SAN DIEGO, Calif. - Mutual fund companies are being compelled to give investors more information than they want or need and requirements could become more onerous, according to industry executives and some regulators.

Executives and regulators aired their views at the Investment Company Institute's tax and accounting conference here last week.

The ICI and the Securities and Exchange Commission are currently reviewing, and leaning towards opposing, a proposed law that would require funds to disclose to investors, twice a year, how much they would pay in taxes if they were to sell their shares. The bill, the Mutual Fund Tax Awareness Act of 1999, introduced March 1 by Rep. Paul Gillmore (R-Ohio), would also require companies to disclose the effect of taxes incurred through portfolio turnover, on returns. Currently, funds are not required to make any disclosures in this regard.

Conference speakers said they could see merit to reporting after-tax consequences of holdings turnover on a portfolio. However, the speakers saw more problems than benefits in disclosing to investors how much they would pay in taxes if they were to sell shares.

Reporting shareholders' mutual fund taxes cannot be standardized because of different federal tax brackets, said Susan Nash, senior assistant director of the SEC's division of investment management. And, even if a calculation could be made, it could not include state taxes because each state has its own tax structure, she said.

"It's hard to prescribe a standardized method and one that's understandable for the investor," she said. Given these difficulties, the SEC is questioning whether an after-tax return number is so hard to pin down that it would be meaningless, she said.

More importantly, after-tax return figures would mislead investors whose money is in tax-deferred defined contribution accounts or in annuity funds, she said.

The SEC is currently not scheduled to review the bill but plans to do so after it has addressed corporate governance, Nash said.

"Rep. Gillmore's bill is based on a bad premise because there is no one right way to do this, no correct methodology," said Robert Zack, senior vice president and associate general counsel of OppenheimerFunds of New York. "This action is also fraught with folly because taxes change greatly from year to year . . . and why single out the mutual fund industry and not the banking, brokerage or advisory industries? If Congress singles us out, it leaves us at a distinct competitive disadvantage."

"No [tax-impact] methodology has been developed yet," David Jones, vice president of Fidelity Management and Research Company of Boston. "This is all still new." Fidelity provides after-tax information only for a few tax-efficient funds that it sells and in those cases, always uses the highest federal tax rate of 39.6 percent in making the calculations, he said.
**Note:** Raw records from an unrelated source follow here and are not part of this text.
/-- A line and its end's transmitter are written, and LINE_CHANGE is raised. -/
theorem lineStep_set {l : LineId} {s : State} {u : LineUnit} {x : EndUnit} (energy : u.energy = (s.lineOf l).energy)
    (state : x.state = (s.endOf l.side).state) (hail : x.hail = (s.endOf l.side).hail)
    (due : x.hailDue = (s.endOf l.side).hailDue) :
    LineStep l s (({ s with lines := s.lines.set l u, ends := s.ends.set l.side x } : State).raise .lineChange) := by
  have own : (({ s with lines := s.lines.set l u, ends := s.ends.set l.side x } : State).raise .lineChange).endOf l.side = x :=
    ends_get_set ..
  have others : ∀ k, k ≠ l → (s.lines.set l u).get k = s.lines.get k := fun k hk => lines_get_set_of_ne _ _ _ _ hk
  refine ⟨⟨rfl, fun k => ?_, fun c h => raise_pending _ h, ends_get_set_opp .., fun n => others _ fun same => ?_⟩, ?_, others⟩
  · show ((s.lines.set l u).get k).energy = (s.lines.get k).energy
    by_cases hk : k = l
    · rw [hk, lines_get_set]
      exact energy
    · rw [others k hk]
  · exact absurd (congrArg LineId.side same) (opp_ne l.side)
  · rw [own]
    exact ⟨state, hail, due⟩

theorem lineStep_testDark (l : LineId) (s : State) : LineStep l s (s.testDark l) := by
  by_cases may : s.maySettle l = true
  · obtain ⟨-, -, energy, -⟩ := (maySettle_iff s l).mp may
    have step := lineStep_set (l := l) (s := s) (u := .woken) (x := s.endOf l.side) energy.symm rfl rfl rfl
    have kept : s.ends.set l.side (s.endOf l.side) = s.ends := ends_set_self ..
    rw [kept] at step
    rw [testDark_wakes may]
    exact step
  · rw [testDark_stands may]
    exact lineStep_refl l s

theorem lineStep_lineDark {l : LineId} {s : State} (h : (s.lineOf l).state = .dark ∨ (s.lineOf l).state = .settling) :
    LineStep l s (s.lineDark l) ∧ ((s.lineDark l).lineOf l).state = .dark := by
  obtain dark | settling := h
  · have same : s.lineDark l = s := if_pos dark
    rw [same]
    exact ⟨lineStep_refl l s, dark⟩
  · have sending := (isSending_iff _).mpr (Or.inl settling)
    rw [lineDark_of_sending sending, setLine_stops sending rfl]
    exact ⟨lineStep_set rfl rfl rfl rfl, congrArg LineUnit.state (lines_get_set ..)⟩

/-- A boundary of an end that is not LINKED sends at most its HAIL (R50, R54). -/
theorem boundary_unlinked {e : EndId} {s : State} (unlinked : (s.endOf e).state ≠ .linked) :
    EndStep e s (s.boundary e) ∧ (s.boundary e).lines = s.lines
      ∧ ((s.boundary e).endOf e).state = (s.endOf e).state ∧ ((s.boundary e).endOf e).hail = (s.endOf e).hail := by
  have cases : s.boundary e = s ∨ ((s.endOf e).sending = none ∧ s.sendingLines e ≠ []
      ∧ (s.endOf e).hailDue = true ∧ (s.endOf e).state ≠ .uncoupled) := by
    by_cases busy : (s.endOf e).sending ≠ none ∨ s.sendingLines e = []
    · exact Or.inl (boundary_of_start (start_busy busy))
    by_cases still : (s.endOf e).hailDue = false ∨ (s.endOf e).state = .uncoupled
    · exact Or.inl (boundary_of_start (start_nothing still (Or.inl unlinked)))
    obtain ⟨idle, lines⟩ := not_or.mp busy
    obtain ⟨due, coupled⟩ := not_or.mp still
    exact Or.inr ⟨not_not.mp idle, lines, Bool.not_eq_false _ ▸ due, coupled⟩
  obtain same | ⟨idle, lines, due, coupled⟩ := cases
  · rw [same]
    exact ⟨endStep_refl e s, rfl, rfl, rfl⟩
  · rw [boundary_of_start (start_hail idle lines due coupled)]
    exact ⟨⟨rfl, fun _ => rfl, fun _ h => h, ends_get_set_opp .., fun _ => rfl⟩, rfl,
      (congrArg EndUnit.state (ends_get_set ..) :), (congrArg EndUnit.hail (ends_get_set ..) :)⟩

/-! ### An end in ACTIVE before its first candidate (R3, R10, R11, R19) -/

/-- The end is UNCOUPLED with dark lines, or in PROBING with its HAIL timer at 0 and its lines with energy in SETTLING. -/
def State.endEntered (s : State) (e : EndId) : Prop :=
  ((s.endOf e).state = .uncoupled ∨ ((s.endOf e).state = .probing ∧ (s.endOf e).hail = some 0))
    ∧ ∀ n, ((s.lineOf ⟨e, n⟩).state = .dark ∧ ((s.endOf e).state = .uncoupled ∨ (s.lineOf ⟨e, n⟩).energy = false))
      ∨ ((s.lineOf ⟨e, n⟩).state = .settling ∧ (s.endOf e).state ≠ .uncoupled ∧ (s.lineOf ⟨e, n⟩).energy = true)

theorem endEntered_congr {s t : State} {e : EndId} (same : t.endOf e = s.endOf e)
    (lines : ∀ n, t.lineOf ⟨e, n⟩ = s.lineOf ⟨e, n⟩) : t.endEntered e ↔ s.endEntered e := by
  unfold State.endEntered
  rw [same]
  simp only [lines]

/-- A DARK line tested at an end in PROBING (R3). -/
theorem testDark_entered {s : State} {l : LineId} (active : s.part = .active) (coupled : (s.endOf l.side).state ≠ .uncoupled)
    (dark : (s.lineOf l).state = .dark) :
    (((s.testDark l).lineOf l).state = .dark ∧ ((s.testDark l).lineOf l).energy = false)
      ∨ (((s.testDark l).lineOf l).state = .settling ∧ ((s.testDark l).lineOf l).energy = true) := by
  by_cases may : s.maySettle l = true
  · rw [testDark_wakes may]
    have woken : ((({ s with lines := s.lines.set l .woken } : State).raise .lineChange)).lineOf l = .woken := lines_get_set ..
    rw [woken]
    exact Or.inr ⟨rfl, rfl⟩
  · rw [testDark_stands may]
    refine Or.inl ⟨dark, ?_⟩
    rw [maySettle_iff] at may
    exact Bool.eq_false_iff.mpr fun energy => may ⟨active, coupled, energy, dark⟩

theorem startProbing_entered {s : State} {e : EndId} (active : s.part = .active) (probing : (s.endOf e).state = .probing)
    (dark : ∀ n, (s.lineOf ⟨e, n⟩).state = .dark) : EndStep e s (s.startProbing e) ∧ (s.startProbing e).endEntered e := by
  set w := s.modEnd e fun u => { u with hail := some 0, hailDue := true }
  have own : w.endOf e = { s.endOf e with hail := some 0, hailDue := true } := endOf_modEnd ..
  have first := lineStep_testDark ⟨e, .one⟩ w
  set x := w.testDark ⟨e, .one⟩
  have second := lineStep_testDark ⟨e, .two⟩ x
  set y := x.testDark ⟨e, .two⟩
  have wp : (w.endOf e).state = .probing := by
    rw [own]
    exact probing
  have wh : (w.endOf e).hail = some 0 := by rw [own]
  have xp : (x.endOf e).state = .probing := first.ends.1.trans wp
  have yp : (y.endOf e).state = .probing := second.ends.1.trans xp
  have yh : (y.endOf e).hail = some 0 := second.ends.2.1.trans (first.ends.2.1.trans wh)
  have coupled : ∀ {z : EndState}, z = .probing → z ≠ .uncoupled := fun h k => nomatch h.symm.trans k
  have apart : (⟨e, .two⟩ : LineId) ≠ ⟨e, .one⟩ := fun h => nomatch congrArg LineId.no h
  have one := testDark_entered (s := w) (l := ⟨e, .one⟩) active (coupled wp) (dark .one)
  have two := testDark_entered (s := x) (l := ⟨e, .two⟩) ((congrArg State.part first.step.frame :).trans active) (coupled xp)
    (by rw [first.lines _ apart]; exact dark .two)
  rw [← second.lines _ apart.symm] at one
  obtain ⟨last, lines, state, hail⟩ := boundary_unlinked (e := e) (s := y) fun h => nomatch yp.symm.trans h
  have run : s.startProbing e = y.boundary e := if_pos active
  rw [run]
  refine ⟨endStep_trans (endStep_trans (endStep_trans (endStep_modEnd e s _) first.step) second.step) last,
    Or.inr ⟨state.trans yp, hail.trans yh⟩, fun n => ?_⟩
  have line : (y.boundary e).lineOf ⟨e, n⟩ = y.lineOf ⟨e, n⟩ := by rw [State.lineOf, lines, State.lineOf]
  have split : ((y.lineOf ⟨e, n⟩).state = .dark ∧ (y.lineOf ⟨e, n⟩).energy = false)
      ∨ ((y.lineOf ⟨e, n⟩).state = .settling ∧ (y.lineOf ⟨e, n⟩).energy = true) := by
    cases n with
    | one => exact one
    | two => exact two
  rw [line]
  exact split.imp (fun h => ⟨h.1, Or.inr h.2⟩) fun h => ⟨h.1, coupled (state.trans yp), h.2⟩

theorem couple_entered {s : State} {e : EndId} (active : s.part = .active) (entered : s.endEntered e) :
    EndStep e s (s.couple e) ∧ (s.couple e).endEntered e := by
  by_cases apart : (s.endOf e).state = .uncoupled
  · have run : s.couple e = ((s.modEnd e fun u => { u with state := .probing, link := none }).raise .lineChange).startProbing e :=
      if_pos apart
    set w := (s.modEnd e fun u => { u with state := .probing, link := none }).raise .lineChange
    have own : w.endOf e = { s.endOf e with state := .probing, link := none } :=
      endOf_modEnd s e fun u => { u with state := .probing, link := none }
    obtain ⟨-, lines⟩ := entered
    obtain ⟨step, done⟩ := startProbing_entered (s := w) (e := e) active (by rw [own])
      fun n => (lines n).elim (fun h => h.1) fun h => absurd apart h.2.1
    rw [run]
    exact ⟨endStep_trans (endStep_trans (endStep_modEnd e s _) (endStep_raise e _ _)) step, done⟩
  · have same : s.couple e = s := if_neg apart
    rw [same]
    exact ⟨endStep_refl e s, entered⟩

theorem uncouple_entered {s : State} {e : EndId} (entered : s.endEntered e) :
    EndStep e s (s.uncouple e) ∧ (s.uncouple e).endEntered e := by
  obtain ⟨state, lines⟩ := entered
  obtain apart | ⟨probing, -⟩ := state
  · have same : s.uncouple e = s := by
      unfold State.uncouple
      dsimp only
      rw [apart]
    rw [same]
    exact ⟨endStep_refl e s, Or.inl apart, lines⟩
  · have run : s.uncouple e = (((s.modEnd e EndUnit.uncoupled).raise .lineChange).lineDark ⟨e, .one⟩).lineDark ⟨e, .two⟩ := by
      unfold State.uncouple
      dsimp only
      rw [probing]
      rfl
    set w := (s.modEnd e EndUnit.uncoupled).raise .lineChange
    have own : w.endOf e = (s.endOf e).uncoupled := endOf_modEnd s e _
    have unlit : ∀ n, (w.lineOf ⟨e, n⟩).state = .dark ∨ (w.lineOf ⟨e, n⟩).state = .settling :=
      fun n => (lines n).imp (fun h => h.1) fun h => h.1
    have apart : (⟨e, .two⟩ : LineId) ≠ ⟨e, .one⟩ := fun h => nomatch congrArg LineId.no h
    obtain ⟨first, one⟩ := lineStep_lineDark (unlit .one)
    set x := w.lineDark ⟨e, .one⟩
    obtain ⟨second, two⟩ := lineStep_lineDark (s := x) (l := ⟨e, .two⟩) (by rw [first.lines _ apart]; exact unlit .two)
    set y := x.lineDark ⟨e, .two⟩
    have off : (y.endOf e).state = .uncoupled := by
      rw [second.ends.1, first.ends.1, own]
      rfl
    rw [run]
    refine ⟨endStep_trans (endStep_trans (endStep_trans (endStep_modEnd e s _) (endStep_raise e _ _)) first.step) second.step,
      Or.inl off, fun n => Or.inl ⟨?_, Or.inl off⟩⟩
    cases n with
    | one =>
      rw [second.lines _ apart.symm]
      exact one
    | two => exact two

/-! ### The units at the entry (R137, R154, R159, R181) -/

/-- The units of a part that has just taken its settings: doors as at the reset, not FORMED, outputs off. -/
structure State.entryReady (s : State) : Prop where
  active : s.part = .active
  door : s.door = .reset
  unformed : s.consist.state ≠ .formed
  count : s.cfg.count ≤ 6
  off : s.outputs &&& 0x1FF = 0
Even if fund companies could offer investors individualized after-tax calculators on their web sites, no one would use them, Zack said.
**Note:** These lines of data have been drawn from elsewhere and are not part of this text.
-- ==== Sys2Proof/Proofs/SurveyEnd.lean ====
section
/-! PROOFS. The end of a survey: the roster sent out of both ends and installed by the lead (R74, R86 to R88), and the
survey timeout (R74). -/

namespace Sys2Proof.Machine

/-! ### The survey ends (R74, R86) -/

/-- The survey timer stopped. -/
def State.unsurveyed (s : State) : State := { s with consist := { s.consist with survey := none } }

theorem endSurvey_eq (s : State) :
    s.endSurvey = ((s.unsurveyed.build .roster .broadcast 0 s.assemble.body []).2.placeBoth
      (s.originates .roster .broadcast 0 s.assemble.body [])).1.leadInstall s.assemble := rfl

theorem endSurvey_spec (s : State) :
    ∃ v : State,
      (∀ e, Placed (s.sendingLines e) (s.originates .roster .broadcast 0 s.assemble.body []) (s.endOf e) (v.endOf e))
        ∧ v = { s with consist := { s.consist with survey := none }, ends := v.ends, seqs := v.seqs }
        ∧ s.endSurvey = v.leadInstall s.assemble := by
  have run := endSurvey_eq s
  obtain ⟨frame, placed, -⟩ := sentBoth s.unsurveyed .roster .broadcast 0 s.assemble.body [] (by decide)
  exact ⟨_, placed, frame, run⟩

/-! ### The lead installs (R87, R88, R117, R122, R126) -/

/-- The partial count after a roster (R88). -/
def State.partialsNow (s : State) (r : Roster) : Nat := if r.isPartial then min 3 (s.consist.partials + 1) else 0

/-- The roster is followed by another survey (R63, R88). -/
def State.again (s : State) (r : Roster) : Bool :=
  s.consist.resurvey || (r.isPartial && decide (s.partialsNow r < 3))

/-- The consist unit after the lead's installation (R87, R88). -/
def State.leadConsist (s : State) (r : Roster) : ConsistUnit :=
  { s.consist with
    roster := some r, lastGeneration := r.generation, position := r.f + 1,
    orientation := ((r.entries[r.f]?).map (·.orientation)).getD 0, leadEnd := none, awayEnd := none,
    terminal := ((r.entries[r.f]?).map (·.terminal)).getD false, partials := s.partialsNow r, resurvey := false,
    state := if s.again r then .settling else .formed, holdOff := if s.again r then some 0 else s.consist.holdOff,
    surveyCause := if s.again r then ⟨.resurvey, 0, 0⟩ else s.consist.surveyCause }

/-- A consist unit taken over, with the door records and the bids emptied (R117, R126). -/
def State.emptied (s : State) (c : ConsistUnit) : State :=
  { s with
    consist := c, door := { s.door with recF := none, recR := none },
    heat := { s.heat with bids := Vector.replicate 32 none } }

theorem leadInstall_eq (s : State) (r : Roster) :
    s.leadInstall r = if s.again r then (s.emptied (s.leadConsist r)).afterInstall
      else (s.emptied (s.leadConsist r)).afterInstall.openRound := rfl

theorem again_iff (s : State) (r : Roster) :
    s.again r = true ↔ s.consist.resurvey = true ∨ (r.isPartial = true ∧ s.partialsNow r < 3) := by
  rw [State.again, Bool.or_eq_true, Bool.and_eq_true, decide_eq_true_iff]

theorem leadConsist_again {s : State} {r : Roster} {x : RosterEntry} (own : r.entries[r.f]? = some x)
    (again : s.again r = true) :
    s.leadConsist r = { s.consist with
      roster := some r, lastGeneration := r.generation, position := r.f + 1, orientation := x.orientation,
      leadEnd := none, awayEnd := none, terminal := x.terminal, partials := s.partialsNow r, resurvey := false,
      state := .settling, holdOff := some 0, surveyCause := ⟨.resurvey, 0, 0⟩ } := by
  rw [State.leadConsist, own, again]
  rfl

theorem leadConsist_formed {s : State} {r : Roster} {x : RosterEntry} (own : r.entries[r.f]? = some x)
    (once : s.again r = false) :
    s.leadConsist r = { s.consist with
      roster := some r, lastGeneration := r.generation, position := r.f + 1, orientation := x.orientation,
      leadEnd := none, awayEnd := none, terminal := x.terminal, partials := s.partialsNow r, resurvey := false,
      state := .formed } := by
  rw [State.leadConsist, own, once]
  rfl

/-- What an installation leaves of a state emptied for it. -/
theorem emptied_installed (s : State) (c : ConsistUnit) :
    let w := (s.emptied c).afterInstall
    w = { s with
        consist := c, door := w.door, heat := w.heat, outputs := w.outputs, events := w.events, revs := w.revs }
      ∧ w.isPending .consistChange = true ∧ w.door.recF = none ∧ w.door.recR = none
      ∧ (∀ y z, s.door.group = .released y z → w.door.group = .idle ∧ w.door.drop = .consist)
      ∧ w.heat = { s.heat with bids := Vector.replicate 32 none }.voided := by
  intro w
  have frame : w = _ := afterInstall_frame (s.emptied c)
  have door : w.door = { (s.emptied c).door.dropped with summary := (s.emptied c).dropsInstalled.summaryNow } :=
    (congrArg State.door frame :)
  obtain ⟨-, recF, recR, -⟩ := dropped_stat (s.emptied c).door
  refine ⟨?_, afterInstall_pending _, ?_, ?_, fun y z group => ?_, (congrArg State.heat frame :)⟩
  · clear_value w
    rw [frame]
    rfl
  · rw [door]
    exact recF
  · rw [door]
    exact recR
  · rw [door, dropped_released (d := (s.emptied c).door) group]
    exact ⟨rfl, rfl⟩

/-- A round opened touches the heating unit, the telegrams it sends, and at most HEAT_SHED of the events. -/
theorem openRound_frame (s : State) :
    let u := s.openRound
    u = { s with
        heat := u.heat, outputs := u.outputs, ends := u.ends, seqs := u.seqs, events := u.events, revs := u.revs }
      ∧ (∀ c : EventClass, c ≠ .heatShed → u.isPending c = s.isPending c)
      ∧ u.heat.bids = s.heat.bids.map (Option.map Bid.older) ∧ u.heat.grant = s.heat.grant
      ∧ u.heat.round = some 0 ∧ u.heat.window = some 0 ∧ u.heat.roundNo = succ1 s.heat.roundNo
      ∧ u.heat.tSeen = s.heat.period := by
  intro u
  obtain ⟨w, run, frame, -, -⟩ := openRound_spec s
  have u_run : u = w.testLoss := run
  clear_value u
  subst u_run
  have tested := testLoss_frame w
  have heat : w.testLoss.heat = { w.heat with
      state := w.testLoss.heat.state, limit := w.testLoss.heat.limit, on := w.testLoss.heat.on,
      ramp := w.testLoss.heat.ramp, loss := w.testLoss.heat.loss } := (congrArg State.heat tested :)
  have opened : w.heat = { s.heat with
      roundNo := succ1 s.heat.roundNo, round := some 0, window := some 0,
      bids := s.heat.bids.map (Option.map Bid.older), tSeen := s.heat.period } := (congrArg State.heat frame :)
  rw [opened] at heat
  refine ⟨?_, fun c other => ?_, ?_, ?_, ?_, ?_, ?_, ?_⟩
  · generalize w.testLoss = v at tested ⊢
    rw [tested, frame]
  · have before : w.isPending c = s.isPending c := isPending_congr (congrArg State.events frame :) c
    refine Eq.trans ?_ before
    unfold State.testLoss
    split
    · exact shed_others w other
    · rfl
  all_goals rw [heat]

theorem leadInstall_spec (s : State) (r : Roster) :
    let u := s.leadInstall r
    u = { s with
          consist := s.leadConsist r, door := u.door, heat := u.heat, outputs := u.outputs, ends := u.ends, seqs := u.seqs,
          events := u.events, revs := u.revs }
      ∧ u.isPending .consistChange = true ∧ u.door.recF = none ∧ u.door.recR = none
      ∧ (∀ y z, s.door.group = .released y z → u.door.group = .idle ∧ u.door.drop = .consist)
      ∧ (∀ i : Fin 32, u.heat.bids[i] = none)
      ∧ u.heat.grant = s.heat.grant.map (fun g => { g with void := true })
      ∧ (s.again r = true → u.ends = s.ends ∧ u.seqs = s.seqs)
      ∧ (s.again r = false → u.heat.round = some 0 ∧ u.heat.window = some 0
          ∧ u.heat.roundNo = succ1 s.heat.roundNo ∧ u.heat.tSeen = s.heat.period) := by
  intro u
  have run : u = _ := leadInstall_eq s r
  have installed := emptied_installed s (s.leadConsist r)
  generalize (s.emptied (s.leadConsist r)).afterInstall = w at run installed
  obtain ⟨frame, pending, recF, recR, group, heat⟩ := installed
  clear_value u
  cases again : s.again r with
  | true =>
    rw [again] at run
    subst run
    refine ⟨?_, pending, recF, recR, group, fun i => ?_, ?_, fun _ => ⟨?_, ?_⟩, fun no => (nomatch no)⟩
    · rw [frame]
    · rw [heat]
      exact Vector.getElem_replicate _
    · rw [heat]
      rfl
    · exact (congrArg State.ends frame :)
    · exact (congrArg State.seqs frame :)
  | false =>
    rw [again] at run
    have opened := openRound_frame w
    have rounds : u = w.openRound := run
    subst rounds
    obtain ⟨u_frame, others, bids, grant, round, window, number, seen⟩ := opened
    have door : w.openRound.door = w.door := (congrArg State.door u_frame :)
    refine ⟨?_, (others .consistChange fun h => (nomatch h)).trans pending, ?_, ?_, fun y z released => ?_, fun i => ?_, ?_,
      fun no => (nomatch no), fun _ => ⟨round, window, ?_, ?_⟩⟩
    · generalize w.openRound = v at u_frame ⊢
      rw [u_frame, frame]
    · rw [door]
      exact recF
    · rw [door]
      exact recR
    · rw [door]
      exact group y z released
    · rw [bids, heat]
      show ((Vector.replicate 32 none).map (Option.map Bid.older))[i] = none
      rw [Fin.getElem_fin, Vector.getElem_map, Vector.getElem_replicate]
      rfl
    · rw [grant, heat]
      rfl
    · rw [number, heat]
      rfl
    · rw [seen, heat]
      rfl

end Sys2Proof.Machine

namespace Sys2Proof.Proofs

open Sys2Proof Sys2Proof.Machine

/-- Settles O47: the survey timeout, the roster assembled, sent and installed. -/
theorem surveyEnds : Obligations.SurveyEnds := by
  refine ⟨⟨fun s held => ⟨fun lead surveying due => ?_, fun h => ?_⟩, endSurvey_spec, RollSide.length_spec,
    fun s hF hR => ?_⟩, fun s r x own => ?_⟩
  · exact yields_effect (exec_surveyTimeout s) held (if_pos ⟨lead, surveying, due⟩)
  · refine yields_effect (exec_surveyTimeout s) held (if_neg fun all => ?_)
    obtain ⟨lead, surveying, due⟩ := all
    rcases h with h | h | h
    · exact h lead
    · exact h surveying
    · exact absurd (h.symm.trans due) (by decide)
  · intro r f n entry
    have f_fits : f ≤ 31 := (RollSide.length_le_run hF).trans s.consist.sideF.run_le
    obtain ⟨length, middle, sideF, sideR⟩ := assemble_spec hF hR
    obtain ⟨partial_, over_, dup⟩ := assemble_flags s
    have cut : n + f ≤ 31 := by
      show (if 31 - f < s.consist.sideR.length then 31 - f else s.consist.sideR.length) + f ≤ 31
      split <;> omega
    refine ⟨rfl, rfl, rfl, rfl, length, ?_, ?_, fun d low high => ?_, fun d low high => ?_, partial_, over_, dup⟩
    · have : r.entries.length = f + 1 + n := length
      omega
    · refine middle.trans (congrArg some ?_)
      have terminal : (f == 0 || n == 0) = decide (f = 0 ∨ n = 0) := by
        rw [Bool.decide_or]
        rfl
      have lead : s.leadEntry f n = ⟨s.cfg.identity, endCode s.cfg.front, true, f == 0 || n == 0,
          byteOf s.cfg.fitted.code, byteOf s.cfg.size, byteOf s.cfg.count⟩ := rfl
      refine lead.trans ?_
      rw [terminal]
      cases s.cfg.front <;> rfl
    · obtain ⟨x, slot, here⟩ := sideF d low high
      exact ⟨x, slot, _, here, toEntry_spec true x⟩
    · obtain ⟨x, slot, here⟩ := sideR d low high
      exact ⟨x, slot, _, here, toEntry_spec false x⟩
  · intro u p again c
    have same : s.again r = true ↔ again := again_iff s r
    obtain ⟨frame, pending, recF, recR, group, bids, grant, stands, opens⟩ := leadInstall_spec s r
    have consist : u.consist = s.leadConsist r := (congrArg State.consist frame :)
    refine ⟨?_, pending, recF, recR, group, bids, grant, fun yes => ?_, fun no => ?_⟩
    · rw [consist]
      exact frame
    · obtain ⟨ends, seqs⟩ := stands (same.mpr yes)
      exact ⟨ends, seqs, consist.trans (leadConsist_again own (same.mpr yes))⟩
    · have once : s.again r = false := Bool.eq_false_iff.mpr fun yes => no (same.mp yes)
      exact ⟨consist.trans (leadConsist_formed own once), opens once⟩

end Sys2Proof.Proofs
end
"Our brokers, dealers and shareholders never have asked" about the tax consequences of their holdings, he said. In the worst-case scenario, "We'll tell investors: Here's an after-tax return," said Jones. "We are required to show it to you. Please don't look at it.'"

While industry executives expect to oppose the tax-disclosure measure, they also hope the SEC will simplify accounting rules for annual and semi-annual reports, conference speakers said.

The SEC is currently leaning towards amending Regulation S-X, Article 12.2, of the Investment Company Act to permit fund companies to list only those investments representing one percent or more of total holdings, said Brian Bullard, assistant chief accountant of the SEC's division of investment management. Currently, fund companies are required to list all holdings in their annual and semi-annual reports.

"This will save a tremendous amount of money now being spent on printing reports and make it easier for shareholders to read and understand them," said Joseph Grainger, a partner with Ernst & Young of New York. Marie Karpinski, vice president and treasurer of Legg Mason Funds of Baltimore, Md., said an amendment to Article 12.2 would be particularly beneficial for index funds or funds with Ginnie Mae or international holdings because these funds' lists of holdings can go on for "pages and pages."

In addition, the SEC is looking into reducing accounting requirements for complex products such as master/feeder funds, clones, multi-class funds and funds of funds, Bullard said.

"In a 1998 CFO letter, we discussed master/feeder funds and said that feeders needed masters' audited statements," Bullard said. "But we would now like to see if they could submit fewer financial statements and we are doing the same for funds of funds."